However the team at Ripple, along with XRP holders everywhere, got their version of a hand-knitted pullover a few days early this year, when the Securities and Exchange Commission (SEC) filed its lawsuit against Ripple on the 22nd December. We may be only days away from 2021, but 2020 hasn’t finished throwing up unpleasant surprises just yet.
In actual fact the SEC’s decision to play the Grinch shouldn’t have come as too much of a surprise to those involved. There have been rumblings for a while that the SEC was looking into XRP and mulling over its possible status as a security, as opposed to a cryptocurrency.
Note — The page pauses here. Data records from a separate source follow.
-- ==== Sys2Proof/Config.lean ====
section
/-! DEFINITION. What an implementation fixes, and the values the manual leaves free. A constant without a body is a free
value: nothing in the package can evaluate it. -/

namespace Sys2Proof.Config

/-- Bytes of CXL memory that the attached devices decode (R18). DESIGN CHOICE (log 7): the full 16 TiB. Safe for a module
with that capacity; on a smaller one accesses past the capacity raise PAGE. -/
def cxlBytes : Nat := 2 ^ 44

/-- Free value: the DELAY field of the `n`-th response of the machine (R323, R358). -/
opaque linkDelay : Nat → BitVec 16

/-- Free value: where the `n`-th steal begins within a reach of so many cores (R50). -/
opaque stealStart : Nat → Nat → Nat

/-- Free value: the byte that a line written under one key shows when it is read under another (R363); the arguments are
the location, the key of the write, the key of the read (0 is none, and `k + 1` is key `k`), and the stored byte. -/
opaque otherKeyByte : Nat → Nat → Nat → Byte → Byte

/-- Free value: a byte of memory after a thermal trip (R366). -/
opaque trippedByte : Nat → Byte

/-- Free value: module power in watts at the `n`-th comparison (R365). -/
opaque measuredWatts : Nat → Nat

/-- Free value: the die that drew the most power in the `n`-th interval (R365). -/
opaque hottestDie : Nat → Nat

/-- Free value: what a temperature sensor shows until its first reading is taken (R360). -/
opaque temperature : Nat → BitVec 16

/-- Free value: a digest of the ROM, the firmware image or the Kerlis image (R362). -/
opaque digest : Nat → Nat → BitVec 512

/-- Free value: the signature over a report under the module's identity key with an index (R362). -/
opaque signature : Nat → Nat → Nat → List Byte

/-- Free value: the identity public key of a module, without its OID (R362). -/
opaque publicKey : Nat → List Byte

/-- Free value: the supply voltages in mV, by VF state, that firmware computes for a die at the `n`-th sampling of its ring oscillators
(R367). -/
opaque agedVolts : Nat → Nat → List Nat

/-- Free value: the margins of a die's VF states, as MARGINn holds them, at the `n`-th sampling (R367). -/
opaque agedMargins : Nat → Nat → Word

/-- Free value: where Kerlis starts on a CCC (R361); the argument is the cluster. -/
opaque kerlisEntry : Nat → Word

/-- Free value: what firmware writes to CCTX, CLTAB, CHBASE, CHLIMIT and CHOFF before Kerlis first runs (R14); the
arguments are the cluster and the number of the register in that order. -/
opaque kerlisCsr : Nat → Nat → Word

/-- Free value: a non-minimal route's intermediate pod (R322). -/
opaque viaPod : Nat → Nat

/-- Free value: which of a packet's routes has the shortest output queue (R322); the arguments are the time, the thread, the destination and
the SEQ of the packet. -/
opaque routeChoice : Nat → Nat → Nat → Nat → Nat

/-- Free value: a word whose value the manual does not state (log 14); the argument numbers the occasions. -/
opaque openWord : Nat → Word

/-- Free value: a byte of the parts of a pre-emption image whose inner layout the manual does not give (R296); the arguments
are the save's number and the byte's offset in the image. -/
opaque imageByte : Nat → Nat → Byte

end Sys2Proof.Config
end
Due process also means that the SEC would have initially notified Ripple of its intent to prosecute at least 30 days ago. With the lawsuit now filed against Ripple, as well as against its co-founder Chris Larsen and CEO Brad Garlinghouse, alleging that all three parties sold XRP as an unregistered security, the stage is being set for an almighty tussle in the courts.
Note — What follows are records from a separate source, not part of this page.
/-- The whole fabric. -/
structure State where
  threads : SMap Thread := []
  cores : SMap Core := []
  clusters : SMap Cluster := []
  dies : SMap Die := []
  modules : SMap Module := []
  switches : SMap Switch := []
  /-- Modules present in the fabric (R17, R321). Before POD_CONFIGURATION has assigned numbers it is module 0 alone (log 76). -/
  present : List Nat := [0]
  mem : Memory := []
  /-- The key that a line was last written under, one more than its value; a line that is not listed holds plain bytes (R363). -/
  lineKey : SMap Nat := []
  /-- Uncorrectable bytes of memory by location; register-store words, as a lane mask by core * 4096 + register; and
  accumulator elements, as an element mask by core * 32 + tile (R285). -/
  badMem : List Nat := []
  badRegs : SMap (BitVec 32) := []
  badAccs : SMap (BitVec 256) := []
  /-- Owner context of each 64 KiB frame of HBM (R364), by location / 65536. -/
  frameOwner : SMap Nat := []
  /-- Lines in directory state X, by location / 128 (R257). -/
  xlines : List Nat := []
  /-- Requests that wait at a directory for a conflict tile, in the order in which they reached it: tile, thread, unit and cluster (R261). -/
  dirQueue : List (Nat × Nat × Nat × Nat) := []
  /-- Residencies held in images, by the number of the save (R299). -/
  images : SMap Image := []
  records : List Record := []
  net : List Packet := []
  /-- Packets that wait at their source for room in the window of their destination, in order (R324). -/
  egress : List Packet := []
  /-- Package time in units of 1 / (150 * 232792560) microseconds; a tick is 34918884 units (R4, R20). -/
  time : Nat := 0
  /-- MODEL: moves from outside still to come, in order. -/
  agenda : List Instr := []
  /-- MODEL: the thread that issues. -/
  cur : Nat := 0
  /-- MODEL: the counter that free values and orders of arrival are drawn from. -/
  fresh : Nat := 0
  deriving DecidableEq, Repr

/-- The machine right after module reset: no thread, no region, nothing listed in memory, and every register at its reset
value (R6). Values the manual gives no reset value for are those of the assumption log (1 to 4, 6). That module 0 alone is present is a
DESIGN CHOICE (log 76): R17 numbers the modules when the pod is configured. -/
def State.reset : State := {}

end Sys2Proof.Machine
end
This is bad news for the three defendants who, if convicted, face having to pay back the money made from sales of XRP, as well as any fines or other penalties the SEC deems appropriate. It’s also a nasty lump of coal in the stockings of those holding XRP, who have seen its value plummet since the announcement. The gains made in anticipation of the Spark token airdrop have been wiped out, exchanges are dropping XRP like a hot potato and its future looks at best uncertain.
My Two Satoshis
Anyone who’s anyone in crypto will have something to say about the SEC lawsuit and Ripple’s response to it. Vitalik Buterin has already accused Ripple of ‘sinking to new levels of strangeness’ as it publicly answers the charges, while the large and vociferous XRP community has predictably stood firm in its defence. A lot has been said already and a lot more will let loose as the case unfolds.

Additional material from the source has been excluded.